Global mining giants like BHP Group Ltd. and Rio Tinto Group in Australia and Brazil’s Vale SA dominate supplies and are unlikely to curtail output because of their huge economies of scale and low costs. But the price rout threatens more marginal producers — especially in India, but also among smaller outfits from Brazil to Mongolia.

“We need to eliminate about 100 million tons to balance this market, and to do that we need prices to settle in the $80s,” said Ian Roper, analyst at Kallanish Consulting Services, who previously worked at Macquarie Bank Ltd. and for Rio Tinto in China. “Cost support is in the $80s, not in the $90s, and certainly nowhere near $100 a ton.”

China is the world’s biggest buyer of iron ore, importing nearly 1.2 billion tons last year for steelmaking, but that industry is in a profound slump due to the ongoing crisis in the nation’s property market.

It’s now widely accepted that China’s steel output has probably peaked, and a sharp slowdown in construction activity this year has piled pressure on the raw material.
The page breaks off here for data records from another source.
-- ==== Sys2Proof/Laws/MemorySystem.lean ====
section
/-! SUPPORT. Every other operation keeps the memories canonical: `f_mem` -/

namespace Sys2Proof

open Machine

set_option maxRecDepth 4000
set_option linter.unusedSimpArgs false
set_option linter.unusedVariables false

theorem gddrStore_mem (s : State) (a : Nat) (bs : List Byte)  (hm : MemOk s) : MemOk (gddrStore s a bs) := by
  unfold gddrStore
  (try dsimp only)
  (repeat' split) <;> simp (maxDischargeDepth := 40) +contextual only [hm, mem_foldl, mem_ite, mem_cond, modForme_mem, modGddr_mem, implies_true, and_self, Laws.gddrPutAll_wf, Laws.gddrPut_wf, memOk_phys, FormeOk.g, FormeOk.q, FormeOk.f, fok_foldl, fok_ite, fok_cond, Laws.ParMem.put_wf, Laws.ParMem.putRaw_wf, Laws.ParMem.putAll_wf, implies_true, and_self]

theorem takeSrq_mem {s : State} {k : Nat} {t : (State × RecvEntry)} (he : takeSrq s k = some t)  (hm : MemOk s) : MemOk t.1 := by
  refine hm.touch (ps := [.out, .abut, .cores, .colo]) ?_ (by decide) (by decide)
  apply takeSrq_touch he <;> first | exact Touches.refl _ _ | decide

theorem takeRecvEntry_mem {s : State} {n : Nat} {t : (State × RecvEntry)} (he : takeRecvEntry s n = some t)  (hm : MemOk s) : MemOk t.1 := by
  refine hm.touch (ps := [.out, .abut, .cores, .colo]) ?_ (by decide) (by decide)
  apply takeRecvEntry_touch he <;> first | exact Touches.refl _ _ | decide

theorem entryDone_mem (s : State) (n : Nat) (e : RecvEntry) (status bytes : Nat) (imm : Option (BitVec 32)) (time : Nat)  (hm : MemOk s) : MemOk (entryDone s n e status bytes imm time) := by
  unfold entryDone
  (try dsimp only)
  (repeat' split) <;> simp (maxDischargeDepth := 40) +contextual only [hm, complete_mem, mem_foldl, mem_ite, mem_cond, modForme_mem, modGddr_mem, implies_true, and_self, Laws.gddrPutAll_wf, Laws.gddrPut_wf, memOk_phys, FormeOk.g, FormeOk.q, FormeOk.f, fok_foldl, fok_ite, fok_cond, Laws.ParMem.put_wf, Laws.ParMem.putRaw_wf, Laws.ParMem.putAll_wf, implies_true, and_self]

theorem enterIngress_mem (s : State) (n : Nat) (p : RocePacket)  (hm : MemOk s) : MemOk (enterIngress s n p) := by
  refine hm.touch (ps := [.abut]) ?_ (by decide) (by decide)
  apply enterIngress_touch <;> first | exact Touches.refl _ _ | decide

theorem drainIngress_mem (s : State)  (hm : MemOk s) : MemOk (drainIngress s) := by
  refine hm.touch (ps := [.abut]) ?_ (by decide) (by decide)
  apply drainIngress_touch <;> first | exact Touches.refl _ _ | decide

theorem popRx_mem (s : State)  (hm : MemOk s) : MemOk (popRx s) := by
  refine hm.touch (ps := [.abut]) ?_ (by decide) (by decide)
  apply popRx_touch <;> first | exact Touches.refl _ _ | decide

theorem answer_mem (s : State) (n : Nat) (k : RoceKind) (psn : BitVec 24)  (hm : MemOk s) : MemOk (answer s n k psn) := by
  refine hm.touch (ps := [.out, .span, .abut, .colo]) ?_ (by decide) (by decide)
  apply answer_touch <;> first | exact Touches.refl _ _ | decide

theorem rnrAnswer_mem (s : State) (n : Nat) (p : RocePacket)  (hm : MemOk s) : MemOk (rnrAnswer s n p) := by
  refine hm.touch (ps := [.out, .span, .abut, .colo]) ?_ (by decide) (by decide)
  apply rnrAnswer_touch <;> first | exact Touches.refl _ _ | decide

theorem nakError_mem (s : State) (n : Nat) (code : BitVec 5) (p : RocePacket)  (hm : MemOk s) : MemOk (nakError s n code p) := by
  unfold nakError
  (try dsimp only)
  (repeat' split) <;> simp (maxDischargeDepth := 40) +contextual only [hm, answer_mem, qpError_mem, mem_foldl, mem_ite, mem_cond, modForme_mem, modGddr_mem, implies_true, and_self, Laws.gddrPutAll_wf, Laws.gddrPut_wf, memOk_phys, FormeOk.g, FormeOk.q, FormeOk.f, fok_foldl, fok_ite, fok_cond, Laws.ParMem.put_wf, Laws.ParMem.putRaw_wf, Laws.ParMem.putAll_wf, implies_true, and_self]

theorem entryError_mem (s : State) (n : Nat) (e : RecvEntry) (status : Nat) (code : BitVec 5) (p : RocePacket)  (hm : MemOk s) : MemOk (entryError s n e status code p) := by
  unfold entryError
  (try dsimp only)
  (repeat' split) <;> simp (maxDischargeDepth := 40) +contextual only [hm, entryDone_mem, modQp_mem, nakError_mem, mem_foldl, mem_ite, mem_cond, modForme_mem, modGddr_mem, implies_true, and_self, Laws.gddrPutAll_wf, Laws.gddrPut_wf, memOk_phys, FormeOk.g, FormeOk.q, FormeOk.f, fok_foldl, fok_ite, fok_cond, Laws.ParMem.put_wf, Laws.ParMem.putRaw_wf, Laws.ParMem.putAll_wf, implies_true, and_self]

theorem ackAgain_mem (s : State) (n : Nat)  (hm : MemOk s) : MemOk (ackAgain s n) := by
  refine hm.touch (ps := [.out, .span, .abut, .colo]) ?_ (by decide) (by decide)
  apply ackAgain_touch <;> first | exact Touches.refl _ _ | decide

theorem askMissing_mem (s : State) (n : Nat)  (hm : MemOk s) : MemOk (askMissing s n) := by
  refine hm.touch (ps := [.out, .span, .abut, .colo]) ?_ (by decide) (by decide)
  apply askMissing_touch <;> first | exact Touches.refl _ _ | decide

theorem onRequest_mem (s : State) (again serve : State → Nat → RocePacket → State)
    (ha : ∀ t y z, MemOk t → MemOk (again t y z)) (hs : ∀ t y z, MemOk t → MemOk (serve t y z)) (hm : MemOk s) :
    MemOk (onRequest s again serve) := by
  have h1 : MemOk (popRx s) := popRx_mem _ hm
  unfold onRequest
  dsimp only
  (repeat' split)
  · exact hm
  · exact h1
  · exact hs _ _ _ (modQp_mem _ _ _ h1)
  · exact ha _ _ _ h1
  · exact askMissing_mem _ _ h1

theorem joinMsg_mem {s : State} {n : Nat} {p : RocePacket} {write : Bool} {t : State} {m : InMsg}
    (he : joinMsg s n p write = .msg t m) (hm : MemOk s) : MemOk t := by
  refine hm.touch (ps := [.abut, .out, .cores, .colo]) ?_ (by decide) (by decide)
  apply joinMsg_touch he <;> first | exact Touches.refl _ _ | decide

theorem sendRequest_mem (s : State) (n : Nat) (p : RocePacket) (m : InMsg)  (hm : MemOk s) : MemOk (sendRequest s n p m) := by
  unfold sendRequest
  (try dsimp only)
  (repeat' split) <;> simp (maxDischargeDepth := 40) +contextual only [hm, requestIn_mem, mem_foldl, mem_ite, mem_cond, modForme_mem, modGddr_mem, implies_true, and_self, Laws.gddrPutAll_wf, Laws.gddrPut_wf, memOk_phys, FormeOk.g, FormeOk.q, FormeOk.f, fok_foldl, fok_ite, fok_cond, Laws.ParMem.put_wf, Laws.ParMem.putRaw_wf, Laws.ParMem.putAll_wf, implies_true, and_self]

theorem packetDone_mem (s : State) (n : Nat) (p : RocePacket) (m : InMsg)  (hm : MemOk s) : MemOk (packetDone s n p m) := by
  unfold packetDone
  (try dsimp only)
  (repeat' split) <;> simp (maxDischargeDepth := 40) +contextual only [hm, answer_mem, entryDone_mem, modQp_mem, sendRequest_mem, mem_foldl, mem_ite, mem_cond, modForme_mem, modGddr_mem, implies_true, and_self, Laws.gddrPutAll_wf, Laws.gddrPut_wf, memOk_phys, FormeOk.g, FormeOk.q, FormeOk.f, fok_foldl, fok_ite, fok_cond, Laws.ParMem.put_wf, Laws.ParMem.putRaw_wf, Laws.ParMem.putAll_wf, implies_true, and_self]

theorem sendData_mem (s0 s : State) (n : Nat) (p : RocePacket) (m : InMsg) (e : RecvEntry) (h0 : MemOk s0) (hm : MemOk s) :
    MemOk (sendData s0 s n p m e) := by
  unfold sendData
  (repeat' split) <;> first
    | simp (maxDischargeDepth := 40) only [entryError_mem, rnrAnswer_mem, h0, hm]
    | (have hx := recordInput_mem (by assumption) hm
       simp (maxDischargeDepth := 40) only [packetDone_mem, gddrStore_mem, enterIngress_mem, hx])

theorem writeData_mem (s0 s : State) (n : Nat) (p : RocePacket) (m : InMsg) (h0 : MemOk s0) (hm : MemOk s) :
    MemOk (writeData s0 s n p m) := by
  unfold writeData
  dsimp only
  (repeat' split) <;> first
    | simp (maxDischargeDepth := 40) only [nakError_mem, rnrAnswer_mem, h0, hm]
    | (have hx := recordInput_mem (by assumption) hm
       simp (maxDischargeDepth := 40) only [packetDone_mem, gddrStore_mem, enterIngress_mem, hx])

theorem dataIn_mem (write : Bool) (s : State) (n : Nat) (p : RocePacket) (hm : MemOk s) : MemOk (dataIn write s n p) := by
  unfold dataIn
  split
  · exact rnrAnswer_mem _ _ _ hm
  · split
    · exact nakError_mem _ _ _ _ hm
    · exact rnrAnswer_mem _ _ _ hm
    · rename_i heq
      have hx := joinMsg_mem heq hm
      split
      · exact sendData_mem _ _ _ _ _ _ hm hx
      · exact writeData_mem _ _ _ _ _ hm hx

theorem sendIn_mem (s : State) (n : Nat) (p : RocePacket)  (hm : MemOk s) : MemOk (sendIn s n p) := by
  unfold sendIn
  (try dsimp only)
  (repeat' split) <;> simp (maxDischargeDepth := 40) +contextual only [hm, answer_mem, dataIn_mem, mem_foldl, mem_ite, mem_cond, modForme_mem, modGddr_mem, implies_true, and_self, Laws.gddrPutAll_wf, Laws.gddrPut_wf, memOk_phys, FormeOk.g, FormeOk.q, FormeOk.f, fok_foldl, fok_ite, fok_cond, Laws.ParMem.put_wf, Laws.ParMem.putRaw_wf, Laws.ParMem.putAll_wf, implies_true, and_self]

theorem serveReadIn_mem (s : State) (n : Nat) (p : RocePacket)  (hm : MemOk s) : MemOk (serveReadIn s n p) := by
  unfold serveReadIn
  (try dsimp only)
  (repeat' split) <;> simp (maxDischargeDepth := 40) +contextual only [hm, gddrError_mem, nakError_mem, roceOutAll_mem, mem_foldl, mem_ite, mem_cond, modForme_mem, modGddr_mem, implies_true, and_self, Laws.gddrPutAll_wf, Laws.gddrPut_wf, memOk_phys, FormeOk.g, FormeOk.q, FormeOk.f, fok_foldl, fok_ite, fok_cond, Laws.ParMem.put_wf, Laws.ParMem.putRaw_wf, Laws.ParMem.putAll_wf, implies_true, and_self]

theorem readIn_mem (s : State) (n : Nat) (p : RocePacket)  (hm : MemOk s) : MemOk (readIn s n p) := by
  unfold readIn
  (try dsimp only)
  (repeat' split) <;> simp (maxDischargeDepth := 40) +contextual only [hm, answer_mem, enterIngress_mem, modQp_mem, rnrAnswer_mem, serveReadIn_mem, mem_foldl, mem_ite, mem_cond, modForme_mem, modGddr_mem, implies_true, and_self, Laws.gddrPutAll_wf, Laws.gddrPut_wf, memOk_phys, FormeOk.g, FormeOk.q, FormeOk.f, fok_foldl, fok_ite, fok_cond, Laws.ParMem.put_wf, Laws.ParMem.putRaw_wf, Laws.ParMem.putAll_wf, implies_true, and_self]

theorem finishMsg_mem (s : State) (n : Nat) (m : OutMsg)  (hm : MemOk s) : MemOk (finishMsg s n m) := by
  unfold finishMsg
  (try dsimp only)
  (repeat' split) <;> simp (maxDischargeDepth := 40) +contextual only [hm, modQp_mem, pieceArrived_mem, sendCompletion_mem, windowAcked_mem, mem_foldl, mem_ite, mem_cond, modForme_mem, modGddr_mem, implies_true, and_self, Laws.gddrPutAll_wf, Laws.gddrPut_wf, memOk_phys, FormeOk.g, FormeOk.q, FormeOk.f, fok_foldl, fok_ite, fok_cond, Laws.ParMem.put_wf, Laws.ParMem.putRaw_wf, Laws.ParMem.putAll_wf, implies_true, and_self]

theorem ackUpTo_mem (k : Nat) (s : State) (n : Nat) (psn : BitVec 24) (hm : MemOk s) : MemOk (ackUpTo k s n psn) := by
  induction k generalizing s with
  | zero => exact hm
  | succ k ih =>
    unfold ackUpTo
    (repeat' split) <;> first
      | exact hm
      | (apply ih; simp (maxDischargeDepth := 40) only [hm, finishMsg_mem])

theorem acked_mem (s : State) (n : Nat) (psn : BitVec 24)  (hm : MemOk s) : MemOk (acked s n psn) := by
  unfold acked
  (try dsimp only)
  (repeat' split) <;> simp (maxDischargeDepth := 40) +contextual only [hm, ackUpTo_mem, modQp_mem, mem_foldl, mem_ite, mem_cond, modForme_mem, modGddr_mem, implies_true, and_self, Laws.gddrPutAll_wf, Laws.gddrPut_wf, memOk_phys, FormeOk.g, FormeOk.q, FormeOk.f, fok_foldl, fok_ite, fok_cond, Laws.ParMem.put_wf, Laws.ParMem.putRaw_wf, Laws.ParMem.putAll_wf, implies_true, and_self]

theorem recordResponse_mem {s : State} {n : Nat} {m : OutMsg} {bs : List Byte} {t : State} (he : recordResponse s n m bs = some t)  (hm : MemOk s) : MemOk t := by
  revert he
  unfold recordResponse
  (try dsimp only)
  (repeat' split) <;> intro he <;> (first | contradiction | exact recordInput_mem he (by simp (maxDischargeDepth := 40) +contextual only [hm, mem_foldl, mem_ite, mem_cond, modForme_mem, modGddr_mem, implies_true, and_self, Laws.gddrPutAll_wf, Laws.gddrPut_wf, memOk_phys, FormeOk.g, FormeOk.q, FormeOk.f, fok_foldl, fok_ite, fok_cond, Laws.ParMem.put_wf, Laws.ParMem.putRaw_wf, Laws.ParMem.putAll_wf, implies_true, and_self]) | (injection he with he; subst he; first | simp (maxDischargeDepth := 40) +contextual only [hm, mem_foldl, mem_ite, mem_cond, modForme_mem, modGddr_mem, implies_true, and_self, Laws.gddrPutAll_wf, Laws.gddrPut_wf, memOk_phys, FormeOk.g, FormeOk.q, FormeOk.f, fok_foldl, fok_ite, fok_cond, Laws.ParMem.put_wf, Laws.ParMem.putRaw_wf, Laws.ParMem.putAll_wf, implies_true, and_self] | (have hx := recordInput_mem (by assumption) (by simp (maxDischargeDepth := 40) +contextual only [hm, mem_foldl, mem_ite, mem_cond, modForme_mem, modGddr_mem, implies_true, and_self, Laws.gddrPutAll_wf, Laws.gddrPut_wf, memOk_phys, FormeOk.g, FormeOk.q, FormeOk.f, fok_foldl, fok_ite, fok_cond, Laws.ParMem.put_wf, Laws.ParMem.putRaw_wf, Laws.ParMem.putAll_wf, implies_true, and_self]); simp (maxDischargeDepth := 40) +contextual only [hx, hm, mem_foldl, mem_ite, mem_cond, modForme_mem, modGddr_mem, implies_true, and_self, Laws.gddrPutAll_wf, Laws.gddrPut_wf, memOk_phys, FormeOk.g, FormeOk.q, FormeOk.f, fok_foldl, fok_ite, fok_cond, Laws.ParMem.put_wf, Laws.ParMem.putRaw_wf, Laws.ParMem.putAll_wf, implies_true, and_self])))

theorem readData_mem (s : State) (n : Nat) (p : RocePacket)  (hm : MemOk s) : MemOk (readData s n p) := by
  unfold readData
  (try dsimp only)
  (repeat' split) <;> (first | simp (maxDischargeDepth := 40) +contextual only [hm, acked_mem, gddrStore_mem, modQp_mem, mem_out, mem_foldl, mem_ite, mem_cond, modForme_mem, modGddr_mem, implies_true, and_self, Laws.gddrPutAll_wf, Laws.gddrPut_wf, memOk_phys, FormeOk.g, FormeOk.q, FormeOk.f, fok_foldl, fok_ite, fok_cond, Laws.ParMem.put_wf, Laws.ParMem.putRaw_wf, Laws.ParMem.putAll_wf, implies_true, and_self] | (have hx := recordResponse_mem (by assumption) (by simp (maxDischargeDepth := 40) +contextual only [hm, acked_mem, gddrStore_mem, modQp_mem, mem_out, mem_foldl, mem_ite, mem_cond, modForme_mem, modGddr_mem, implies_true, and_self, Laws.gddrPutAll_wf, Laws.gddrPut_wf, memOk_phys, FormeOk.g, FormeOk.q, FormeOk.f, fok_foldl, fok_ite, fok_cond, Laws.ParMem.put_wf, Laws.ParMem.putRaw_wf, Laws.ParMem.putAll_wf, implies_true, and_self]); simp (maxDischargeDepth := 40) +contextual only [hx, hm, acked_mem, gddrStore_mem, modQp_mem, mem_out, mem_foldl, mem_ite, mem_cond, modForme_mem, modGddr_mem, implies_true, and_self, Laws.gddrPutAll_wf, Laws.gddrPut_wf, memOk_phys, FormeOk.g, FormeOk.q, FormeOk.f, fok_foldl, fok_ite, fok_cond, Laws.ParMem.put_wf, Laws.ParMem.putRaw_wf, Laws.ParMem.putAll_wf, implies_true, and_self]))

theorem retry_mem (s : State) (n : Nat) (psn : BitVec 24)  (hm : MemOk s) : MemOk (retry s n psn) := by
  unfold retry
  (try dsimp only)
  (repeat' split) <;> simp (maxDischargeDepth := 40) +contextual only [hm, modQp_mem, qpError_mem, resendFrom_mem, mem_foldl, mem_ite, mem_cond, modForme_mem, modGddr_mem, implies_true, and_self, Laws.gddrPutAll_wf, Laws.gddrPut_wf, memOk_phys, FormeOk.g, FormeOk.q, FormeOk.f, fok_foldl, fok_ite, fok_cond, Laws.ParMem.put_wf, Laws.ParMem.putRaw_wf, Laws.ParMem.putAll_wf, implies_true, and_self]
There’s about 150 million tons of ore sitting in Chinese ports, the highest-ever for the season, which is adding to the headwinds.

BHP has argued that any dips below $100 are unlikely to last long because of the large chunk of supply that will come under pressure below that threshold. A more decisive pick-up in Chinese steel demand after the summer lull could also support prices.

“We expect some supply response to take place in the next month or so, for example from Brazil and India,” said Erik Hedborg, principal analyst at consultancy CRU Group. “We see a lot of opportunistic, low-grade exports from these two countries, and our view is that this is the type of supply that will go away very quickly when market conditions are weak.”

India has long been the major so-called swing supplier of iron ore for China’s giant steel industry, with shipments rising and falling according to demand. China’s domestic mines used to be highly sensitive to prices, but they’re less of a factor now because supply has contracted and most mines are controlled by state-owned mills, Kallanish’s Roper said.

Still, some minor producers won’t respond readily to price changes, said Chen Guanyin, an analyst with Mysteel Global, especially if their countries rely on export revenues. Supply from Chinese-owned mines overseas — investments to reduce the nation’s reliance on other imports — is also likely to be secure, he said.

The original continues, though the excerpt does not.